◆ ACTIVITY: The data below is to be retyped exactly, line by line.

══ RECORDS FOR PROCESSING

-- ==== Sys2Proof/Machine/Regs.lean ====
section
/-! DEFINITION. The register window (R382): what every offset reads, and which writes it takes. Registers
that only hold a written value, and free-running counters, live in `State.regs`; every other register is a
view of the part of State it reports (R9, R21: no read has a side effect). -/

namespace Sys2Proof.Machine

/-! ### The part (R1 to R3) -/

def clusterCount (s : State) : Nat := if s.fuses.part = .ox256 then 16 else 8

/-- Cluster n is present (R2, R3). -/
def presentCluster (s : State) (n : Nat) : Bool := decide (n < clusterCount s)

/-- Logical tile t exists (R2, R11). -/
def presentTile (s : State) (t : Nat) : Bool := presentCluster s (t / 16)

/-- The two Latigo tiles (R2). -/
def latigoTiles (s : State) : List Nat :=
  if s.fuses.part = .ox256 then [16 * 7 + 15, 16 * 15 + 15] else [16 * 3 + 15, 16 * 7 + 15]

/-! ### Reset values of the stored registers -/

/-- What an unlisted register holds: its reset value (R383, R354, R373, R434, R452, R462). -/
def resetVal (off : Nat) : Word :=
  if off = 0x28 then 0x800003E8
  else if 0x3000 ≤ off ∧ off < 0x30E0 ∧ off % 16 = 8 then 0x64
  else if off = 0x3180 then 0xF0000000
  else if off = 0x5040 then 0xB3F688B6
  else if off = 0x5044 then 0x000000FD
  else if off = 0x6000 then 0x00000001
  else if off = 0x601C then 0xB3F7B3F7
  else if off = 0x6020 then 0x0F000001
  else if off = 0x6040 then 0x80000000
  else if off = 0x7000 then 0x88B51010
  else 0

/-- The value in force of a stored register. -/
def regOf (s : State) (off : Nat) : Word := mapGet resetVal s.regs off

def regNat (s : State) (off : Nat) : Nat := (regOf s off).toNat

/-- The last value written to a register with a boundary rule (R9, R505). -/
def regWritten (s : State) (off : Nat) : Word := mapGet (fun k => regOf s k) s.written off

def setReg (s : State) (off : Nat) (v : Word) : State := { s with regs := mapSet resetVal s.regs off v }

/-- One more event in a counter; it wraps. -/
def bumpReg (s : State) (off : Nat) : State := setReg s off (regOf s off + 1)

def addReg (s : State) (off n : Nat) : State := setReg s off (regOf s off + BitVec.ofNat 32 n)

════

◆ RESULT BELOW:
-- ==== Sys2Proof/Machine/Regs.lean ====
section
/-! DEFINITION. The register window (R382): what every offset reads, and which writes it takes. Registers
that only hold a written value, and free-running counters, live in `State.regs`; every other register is a
view of the part of State it reports (R9, R21: no read has a side effect). -/

namespace Sys2Proof.Machine

/-! ### The part (R1 to R3) -/

def clusterCount (s : State) : Nat := if s.fuses.part = .ox256 then 16 else 8

/-- Cluster n is present (R2, R3). -/
def presentCluster (s : State) (n : Nat) : Bool := decide (n < clusterCount s)

/-- Logical tile t exists (R2, R11). -/
def presentTile (s : State) (t : Nat) : Bool := presentCluster s (t / 16)

/-- The two Latigo tiles (R2). -/
def latigoTiles (s : State) : List Nat :=
  if s.fuses.part = .ox256 then [16 * 7 + 15, 16 * 15 + 15] else [16 * 3 + 15, 16 * 7 + 15]

/-! ### Reset values of the stored registers -/

/-- What an unlisted register holds: its reset value (R383, R354, R373, R434, R452, R462). -/
def resetVal (off : Nat) : Word :=
  if off = 0x28 then 0x800003E8
  else if 0x3000 ≤ off ∧ off < 0x30E0 ∧ off % 16 = 8 then 0x64
  else if off = 0x3180 then 0xF0000000
  else if off = 0x5040 then 0xB3F688B6
  else if off = 0x5044 then 0x000000FD
  else if off = 0x6000 then 0x00000001
  else if off = 0x601C then 0xB3F7B3F7
  else if off = 0x6020 then 0x0F000001
  else if off = 0x6040 then 0x80000000
  else if off = 0x7000 then 0x88B51010
  else 0

/-- The value in force of a stored register. -/
def regOf (s : State) (off : Nat) : Word := mapGet resetVal s.regs off

def regNat (s : State) (off : Nat) : Nat := (regOf s off).toNat

/-- The last value written to a register with a boundary rule (R9, R505). -/
def regWritten (s : State) (off : Nat) : Word := mapGet (fun k => regOf s k) s.written off

def setReg (s : State) (off : Nat) (v : Word) : State := { s with regs := mapSet resetVal s.regs off v }

/-- One more event in a counter; it wraps. -/
def bumpReg (s : State) (off : Nat) : State := setReg s off (regOf s off + 1)

def addReg (s : State) (off n : Nat) : State := setReg s off (regOf s off + BitVec.ofNat 32 n)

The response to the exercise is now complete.